Problem description: Every line holding the string "fuses" is to be copied from the entries below.
Input records START
/-! ## Start of an attempt -/

/-- A core whose work of an aborted attempt is dropped: engines, queues, slots, exports, green state and program state (R93, R175). -/
def Core.clearWork (c : Core) : Core :=
  { (c.restartCore) with
    mulX := none, mulP := none, epiX := none, epiP := none, vpipe := [], dtX := none, dtP := none, dq := [], preds := [none, none, none, none],
    scq := [], xfers := [], exports := [], slots := [], nextFill := 0, relIssued := 0, relDone := 0, relCount := 0, gg := [], gr := [],
    openSrc := 0, rolling := false, passing := none, bound := 0, fresh := [], stalled := false, logWaited := false, raised := [], arrM := none,
    seaM := none, retM := none, gloM := none,
    stored := c.stored.map (fun (k : Ctx) =>
      { k with v := [], s := [], x := [], loops := [{}, {}, {}, {}], strides := [0, 0, 0, 0], pcReg := 0, wait := .none, relIssued := 0,
               relDone := 0, relCount := 0, retM := none, arrB := [], exports := [], seg := 0, segRole := 0, endHold := false, restart := false, pcEnd := false,
               bound := 0, tile := none, lastFmt := none, lastLoad := none, dq := [], preds := [none, none, none, none] }) }

/-- A core with a role starts the attempt afresh at bundle 0 with RUN set; its export marks and receive counters are cleared. -/
def State.startFresh (s : State) (p : Nat) : State :=
  let s := s.onCore p Core.clearWork
  let s := upTo 64 (fun n s => if s.exporting p n then s.setFld (regnReg p n) 16 16 0 else s) s
  let s := upTo 16 (fun n s => s.setReg (recvReg p n) 0) s
  let s := (s.setPc p 0).setFld (coreReg p 0 4) 16 13 0
  s.setRun p true

/-- A landing at the start of an attempt: nothing of the last one is left; a fresh start also drops its unsent pending frames. -/
def Landing.newAttempt (x : Landing) (fresh : Bool) : Landing :=
  { x with
    planks := [], reqIdx := 0, issueIdx := 0, started := false, rslots := [], luuQ := [], luuStepDone := false, sbuf := [], pendObjs := 0,
    pendDone := [], doneBar := [], heldStep := false, nonfin := 0, sits := false, gloM := if fresh then (0, 0xFFFFFFFF) else x.gloM,
    outQ := if fresh then x.outQ.filter (fun f => f.vc != 2 && decide (f.vc < 8)) else x.outQ }

/-- Ends the holds that no host order keeps (Table 17.10, order 7). -/
def State.releaseHolds (s : State) : State :=
  upTo 8 (fun l s =>
    let host := (s.land l).hostHold
    if (s.land l).present && s.reg (landReg l 8) != host then s.sendHold l host.toNat (if host = 0 then 0 else 3) 0 else s) s

/-- Starts the next attempt of the job's step: the attempt number is one greater than any used for the step (R455), barrier counts restart
(R199), and cores begin at their ENDSTEP, or afresh after an abort or in a new place (R61, R201, R317). -/
def State.beginAttempt (s : State) (fresh : Bool) : State :=
  let n := SMap.get 0 s.job.attemptTop s.job.step
  let s := s.onJob (fun j =>
    { j with
      st := 2, between := false, holding := false, attempt := n, attemptTop := SMap.set 0 j.attemptTop j.step (n + 1), crossing := none,
      startCount := (64, 0), startSeen := [], crossDone := [],
      slipped := false, fencedSince := false, committed := false, aborted := false, prepared := [], readyCnt := [], doneL := [],
      bwdIssued := [], watch := [], watchDone := false, ratioEvents := 0, need := 0, stalledRaised := false, formatDone := false,
      holdStep := none, attLosses := [], lossOk := false, lossAsk := false, lossIn := [], lossGot := false, rewritten := [] })
  let s := { s with
    bars := s.bars.map (fun (e : Nat × BarSt) => (e.1, { e.2 with arr := [], d := 0 })),
    barsSb := s.barsSb.map (fun (e : Nat × BarSt) => (e.1, { e.2 with arr := [], d := 0 })),
    sn := s.sn.filter (fun t => decide (5 ≤ t.typ)), flights := [], rets := [] }
  let s := { s with
    bars := s.bars.filter (fun e => e.2 != default), barsSb := s.barsSb.filter (fun e => e.2 != default) }
  let s := if fresh then { s with
    routers := s.routers.filterMap (fun (e : Nat × Router) => let r : Router := { slotKeep e.2 with inb := [] }; if r = default then none else some (e.1, r)),
    bays := s.bays.map (fun (e : Nat × Bay) => (e.1, { e.2 with q := e.2.q.filter (fun r => r.kind != 0) })) } else s
  let s := upTo 8 (fun l s => s.onLand l (fun x => x.newAttempt fresh)) s
  let s := upTo 2880 (fun p s =>
    if (s.core p).roles.isEmpty ∨ !s.coreUp p then s
    else if fresh || !(s.core p).endHold then s.startFresh p
    else s.onCore p (fun c => { c with restart := true, stored := c.stored.map (fun (k : Ctx) => { k with restart := true }) })) s
  s.releaseHolds
where
  /-- What a router keeps over a fresh start: its injection counts. -/
  slotKeep (r : Router) : Router := { inj := r.inj, rr := r.rr }
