-- ==== Sys2Proof/Machine/Boards.lean ====
section
/-! DEFINITION. The management boards: their BAR0 registers, firmware admission at boot, event rings and MSI-X, takeover, handover and the
live firmware change (R480 to R483, R487 to R489, R495 to R498, R503, R504, R537 to R540, R549). -/

namespace Sys2Proof.Machine

/-! ## Board registers (Tables 19.4, 19.9 to 19.13) -/

/-- Reset values of a board's BAR0 registers; an MSI-X entry is masked at reset (PRESUMED, the PCIe layout's, log entry 17). -/
def bReset (b off : Nat) : W32 := match off with
  | 0x5008 => 10
  | 0x5020 => 0x320000
  | 0x6004 => if b = 1 then 32 else 0
  | 0x800C => 1
  | 0x801C => 1
  | _ => 0

/-- A stored BAR0 register of a board. -/
def State.breg (s : State) (b off : Nat) : W32 := SMap.get (bReset b off) (s.board b).regs off
/-- Stores a BAR0 register. -/
def State.setBreg (s : State) (b off : Nat) (v : W32) : State := s.onBoard b (fun y => { y with regs := SMap.set (bReset b off) y.regs off v })
/-- Bits [hi:lo] of a BAR0 register. -/
def State.bfld (s : State) (b off hi lo : Nat) : Nat := field (s.breg b off) hi lo
/-- Raises a saturating field of a BAR0 register by 1. -/
def State.bumpB (s : State) (b off hi lo : Nat) : State :=
  s.setBreg b off (setField (s.breg b off) hi lo (satAdd (2 ^ (hi + 1 - lo) - 1) (s.bfld b off hi lo) 1))

/-! ## Firmware at boot (R503, R504) -/

/-- The slot a boot ROM runs: the preferred one when it admits it, else the other; an image below the board's fused counter is not admitted.
What flash holds has passed the key, signature and digest checks of its staging, and those fuses do not change after it (log entry 32). -/
def Board.bootSlot (y : Board) : Option Nat :=
  let ok := fun (k : Nat) => match (y.flash[k]?).join with
    | some im => decide (y.secCtr ≤ im.security)
    | none => false
  if ok y.preferred then some y.preferred else if ok (1 - y.preferred) then some (1 - y.preferred) else none

/-- A board boots: it runs an admitted slot without a role, or exposes FW_INVALID (R504). -/
def Board.boot (y : Board) : Board := match y.bootSlot with
  | some k => { y with booted := true, ready := false, fwInvalid := false, slotRun := k, staged := false }
  | none => { y with booted := false, ready := false, fwInvalid := true, staged := false }

/-- A board that comes out of reset: only its flash and its fuses are left (R527, R528). -/
def Board.afterReset (y : Board) : Board := y.kept.boot

/-- The image a board runs. -/
def Board.image (y : Board) : Option FwImage := if y.booted then (y.flash[y.slotRun]?).join else none

/-- Whether image a accepts the mirror format of image f (R538). -/
def acceptsMirror (a f : Option FwImage) : Bool := match a, f with
  | some a, some f => decide (a.mirrorR ≤ f.mirrorW)
  | _, _ => false

/-! ## Event rings (R495 to R497) -/

/-- An event record (Table 19.14). -/
def eventRecord (e : Event) : List Byte :=
  leBytes 2 e.code ++ leBytes 1 e.board ++ [0] ++ leBytes 4 e.seq ++ leBytes 8 e.time ++ leBytes 8 e.step ++ leBytes 2 e.version ++ [0, 0] ++
  e.payload.take 36 ++ List.replicate (36 - e.payload.length) 0

/-- 2^k records of a board's ring (Table 19.9). -/
def State.ringSize (s : State) (b : Nat) : Nat :=
  let k := s.bfld b 0x5008 4 0
  2 ^ (if 10 ≤ k ∧ k ≤ 20 then k else 10)
/-- Whether a board's ring is enabled. -/
def State.ringOn (s : State) (b : Nat) : Bool := (s.board b).present && bit (s.breg b 0x5008).toNat 8
/-- Whether a board's ring is full (R495). -/
def State.ringFull (s : State) (b : Nat) : Bool :=
  ((s.breg b 0x500C).toNat + 1) % s.ringSize b == (s.breg b 0x5010).toNat % s.ringSize b

/-- An MSI-X message of vector v goes out, or is pending while its entry is masked (PCIe layout). -/
def State.sendMsi (s : State) (b v : Nat) : State :=
  if bit (s.breg b (0x800C + 16 * v)).toNat 0 then s.setBreg b 0x9000 (setField (s.breg b 0x9000) v v 1)
  else s.onBoard b (fun y => if v = 0 then { y with msix0 := y.msix0 + 1 } else { y with msix1 := y.msix1 + 1 })

/-- Vector 0 signals the ring when its count of unsignalled records is reached; vector 1 signals BOARD_FAILOVER and BOARD_READY (R497). -/
def State.signal (s : State) (b code : Nat) : State :=
  let s := if code = 0x0801 ∨ code = 0x0802 then s.sendMsi b 1 else s
  if !bit (s.breg b 0x5008).toNat 9 then s
  else
    let n := (s.board b).unsig + 1
    let c := s.bfld b 0x5020 15 0
    if c = 0 ∨ c ≤ n then (s.onBoard b (fun y => { y with unsig := 0 })).sendMsi b 0 else s.onBoard b (fun y => { y with unsig := n })

/-- Writes a record into the slot at the producer index, then the index and its copy (R495). -/
def State.putRecord (s : State) (b : Nat) (r : List Byte) : State :=
  let p := (s.breg b 0x500C).toNat % s.ringSize b
  let q := (p + 1) % s.ringSize b
  let s := (s.setBreg b 0x500C (BitVec.ofNat 32 q)).onBoard b (fun y => { y with ring := SMap.set [] y.ring p r, prodCopy := q })
  s.signal b (leNat (r.take 2))

/-- Writes what waits for space, EVENTS_LOST with the count of a drop first (R496). -/
def State.drainRing (s : State) (b : Nat) : Nat → State
  | 0 => s
  | n + 1 =>
    let y := s.board b
    if !s.ringOn b || s.ringFull b then s
    else if y.lost ≠ 0 then
      let e : Event :=
        { code := 2, board := s.active.getD 2, seq := s.evSeq % 2 ^ 32, time := s.time, step := (if s.job.st = 0 then 0 else s.job.step),
          version := s.job.version, payload := payload [(4, y.lost)] }
      let t := if s.active.isSome then s.traceOut 2 e.seq else s
      let t := ({ t with evSeq := t.evSeq + 1 }).onBoard b (fun y => { y with lost := 0 })
      State.drainRing (t.putRecord b (eventRecord e)) b n
    else match y.held with
      | [] => s
      | r :: rest => State.drainRing ((s.onBoard b (fun y => { y with held := rest })).putRecord b r) b n

/-- Delivers a record to a board: into its ring, or, while that is full, into the board's memory of 4,096 records, else it is dropped and
counted (R495, R496). -/
def State.deliverTo (s : State) (r : List Byte) (b : Nat) : State :=
  let y := s.board b
  if !s.ringOn b then s
  else if y.held.isEmpty && y.lost == 0 && !s.ringFull b then s.putRecord b r
  else if y.held.length < 4096 then (s.onBoard b (fun y => { y with held := y.held ++ [r] })).drainRing b 4097
  else (s.onBoard b (fun y => { y with lost := y.lost + 1 })).bumpB b 0x6000 15 8

/-- EVENT_DELIVERY: the oldest event that an active MP holds goes to every enabled ring. -/
def eventDelivery (s : State) : State :=
  match s.active, s.evPending with
  | some _, e :: rest => upTo 2 (fun b s => s.deliverTo (eventRecord e) b) { s with evPending := rest }
  | _, _ => s

/-- EVENT_DELIVERY. -/
def execEventDelivery (s : State) : Res := mpRow eventDelivery s

/-- A write of EVQ_CONS: held records are written (R496). -/
def evqCons (b : Nat) (v : W32) (s : State) : State := if s.boardOn b then (s.setBreg b 0x5010 v).drainRing b 4097 else s

/-- EVQ_CONS. -/
def execEvqCons (b : Nat) (v : W32) (s : State) : Res := if 2 ≤ b then .refused .noSuchUnit else .next (evqCons b v s)

/-- A write of EVQ_CTRL: clearing ENABLE resets both indices (Table 19.9). -/
def evqCtrl (b : Nat) (v : W32) (s : State) : State :=
  if !s.boardOn b then s
  else
    let was := bit (s.breg b 0x5008).toNat 8
    let s := s.setBreg b 0x5008 (v &&& 0x31F)
    if bit v.toNat 8 then s.drainRing b 4097
    else if was then ((s.setBreg b 0x500C 0).setBreg b 0x5010 0)
    else s

/-- EVQ_CTRL. -/
def execEvqCtrl (b : Nat) (v : W32) (s : State) : Res := if 2 ≤ b then .refused .noSuchUnit else .next (evqCtrl b v s)

/-- EVQ_COALESCE_TIMER: the time of EVQ_COALESCE has passed since the first unsignalled record (R497). -/
def evqCoalesceTimer (b : Nat) (s : State) : State :=
  if (s.board b).unsig = 0 ∨ !bit (s.breg b 0x5008).toNat 9 then s else (s.onBoard b (fun y => { y with unsig := 0 })).sendMsi b 0

/-- EVQ_COALESCE_TIMER. -/
def execEvqCoalesceTimer (b : Nat) (s : State) : Res := if 2 ≤ b then .refused .noSuchUnit else .next (evqCoalesceTimer b s)

/-! ## Mailbox slots (Table 19.5) -/

/-- n bytes of mailbox slot k of a board at an offset, as a number. -/
def State.slotNum (s : State) (b k o n : Nat) : Nat := Mem.readNat (s.board b).mbx (256 * k + o) n
/-- State of a slot: 0 free, 1 posted, 2 executing, 3 done. -/
def State.slotState (s : State) (b k : Nat) : Nat := s.slotNum b k 8 1
/-- Writes bytes of a slot. -/
def State.slotPut (s : State) (b k o : Nat) (bs : List Byte) : State := s.onBoard b (fun y => { y with mbx := Mem.write y.mbx (256 * k + o) bs })

/-- A command completes: result, status, state 3, and CMD_DONE unless QUIET (R488). -/
def State.finish (s : State) (b k status : Nat) (res : List Byte) : State :=
  if s.slotState b k ≠ 2 then s
  else
  let s := ((s.slotPut b k 0x80 res).slotPut b k 9 (leBytes 1 status)).slotPut b k 8 [3]
  if s.slotNum b k 2 2 % 2 = 1 then s
  else s.raise 0x0001 [(1, k), (1, b), (4, s.slotNum b k 4 4), (2, s.slotNum b k 0 2), (1, status)]

/-- Every command that is executing completes with FAILOVER; what it waited for is dropped (Table 19.6, R540). -/
def State.failCommands (s : State) : State :=
  let s := forAll (s.job.atBoundary.filter (fun w => w.code == 0x401)) (fun w s =>
    let c := s.slotNum w.board w.slot 0x11 1
    s.setFld (hubReg (s.slotNum w.board w.slot 0x10 1) 0x408) c c 0) s
  let s := upTo 2 (fun b s => upTo 64 (fun k s => if (s.board b).present ∧ s.slotState b k = 2 then s.finish b k 6 [] else s) s) s
  ({ s with handover := none, handCmd := none, liveCmd := none, liveOrder := 0 }).onJob (fun j => { j with atBoundary := [] })
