/-- FW_ACTIVATE: the live change starts when R538 holds, and the command completes with it (Table 21.4). -/
def fwActivate (b k : Nat) (s : State) : Ans :=
  let v := s.arg b k 0x10 1
  match s.active, (List.range 2).find? s.standsBy with
  | some a, some w =>
    if 2 < v then s.done 4
    else if s.liveOrder ≠ 0 ∨ s.handover.isSome ∨ !(boardsOf v).all (fun i =>
        (s.board i).stagedImage.isSome && acceptsMirror (s.board (1 - i)).image (s.board i).stagedImage) then s.done 5
    else
      let s := forAll (boardsOf v) (fun i s => s.onBoard i (fun y => { y with preferred := 1 - y.slotRun })) s
      let s := { s with liveCmd := some (b, k), liveWhich := v }
      (if v = a then s.liveHandover else s.liveReboot w 1, none)
  | _, _ => if 2 < v then s.done 4 else s.done 5

/-- FW_ACTIVATE. -/
def execFwActivate (b n : Nat) (s : State) : Res := cmd b n 0x902 (fwActivate b n) s

/-- FW_HANDOVER: the standby takes over at the next step boundary, or at once with no attempt open (R482). -/
def fwHandover (b k : Nat) (s : State) : Ans :=
  if (List.range 2).all (fun i => !s.standsBy i) ∨ s.liveOrder ≠ 0 ∨ s.handover.isSome then s.done 5
  else if s.noAttempt then ({ s with handover := some s.time, handCmd := some (b, k) }, none)
  else s.await b k

/-- FW_HANDOVER. -/
def execFwHandover (b n : Nat) (s : State) : Res := cmd b n 0x903 (fwHandover b n) s

/-! ## Injection (R394, R395) -/

/-- INJECT_LANDING: the rule's five registers are written and the rule is armed. -/
def injectLanding (b k : Nat) (s : State) : Ans :=
  let l := s.arg b k 0x10 1
  if 8 ≤ l then s.done 4
  else
    let v := fun (i : Nat) => (BitVec.ofNat 32 (s.arg b k (0x14 + 4 * i) 4) : W32)
    let s := forAll [1, 2, 3, 4] (fun i s => s.mailboxReg k (landReg l (0x900 + 4 * i)) (v i)) s
    ((s.mailboxReg k (landReg l 0x900) (v 0 ||| 1)).onLand l (fun x => { x with injCount := 0 })).done 0

/-- INJECT_LANDING. -/
def execInjectLanding (b n : Nat) (s : State) : Res := cmd b n 0xA01 (injectLanding b n) s

/-- INJECT_LINK: LINK_INJ of an output is written and armed. -/
def injectLink (b k : Nat) (s : State) : Ans :=
  let v := s.arg b k 0x10 2
  let o := s.arg b k 0x12 1
  if 3840 ≤ v ∨ 48 ≤ v % 64 ∨ o = 0 ∨ 4 < o then s.done 4
  else if s.coreBusy (coreArg v) ∨ (s.bay (v / 64)).lossDue then (s, none)
  else (s.mailboxReg k (coreReg (coreArg v) 8 (0x100 + 4 * o)) (BitVec.ofNat 32 (s.arg b k 0x14 4) ||| 1)).done 0

/-- INJECT_LINK. -/
def execInjectLink (b n : Nat) (s : State) : Res := cmd b n 0xA02 (injectLink b n) s

/-- INJECT_FAILURE: as if a core (0), bay (1), stack channel (2, as bay and channel in the form of "bay, core") or partner (3) failed. -/
def injectFailure (b k : Nat) (s : State) : Ans :=
  let v := s.arg b k 0x12 2
  match s.arg b k 0x10 1 with
  | 0 =>
    if 3840 ≤ v ∨ 48 ≤ v % 64 then s.done 4
    else if s.coreBusy (coreArg v) ∨ (s.bay (v / 64)).lossDue then (s, none)
    else if s.coreUp (coreArg v) then (s.fenceCore (coreArg v) 1).done 0 else s.done 0xA
  | 1 => if 60 ≤ v then s.done 4 else if s.bayBusy v then (s, none) else if s.bayUp v then (s.openDisconnect v).done 0 else s.done 0xA
  | 2 =>
    if 3840 ≤ v ∨ 32 ≤ v % 64 then s.done 4
    else if s.stackBusy (v / 64) then (s, none)
    else if s.bayUp (v / 64) then (s.channelFailed (v / 64) (v % 64)).done 0 else s.done 0xA
  | 3 => if 8 ≤ v then s.done 4 else if s.linkLive v then (partnerLost v s).done 0 else s.done 0xA
  | _ => s.done 4

/-- INJECT_FAILURE. -/
def execInjectFailure (b n : Nat) (s : State) : Res := cmd b n 0xA03 (injectFailure b n) s

end Sys2Proof.Machine
end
Input records END
Response:
What flash holds has passed the key, signature and digest checks of its staging, and those fuses do not change after it (log entry 32). -/
/-- A board that comes out of reset: only its flash and its fuses are left (R527, R528). -/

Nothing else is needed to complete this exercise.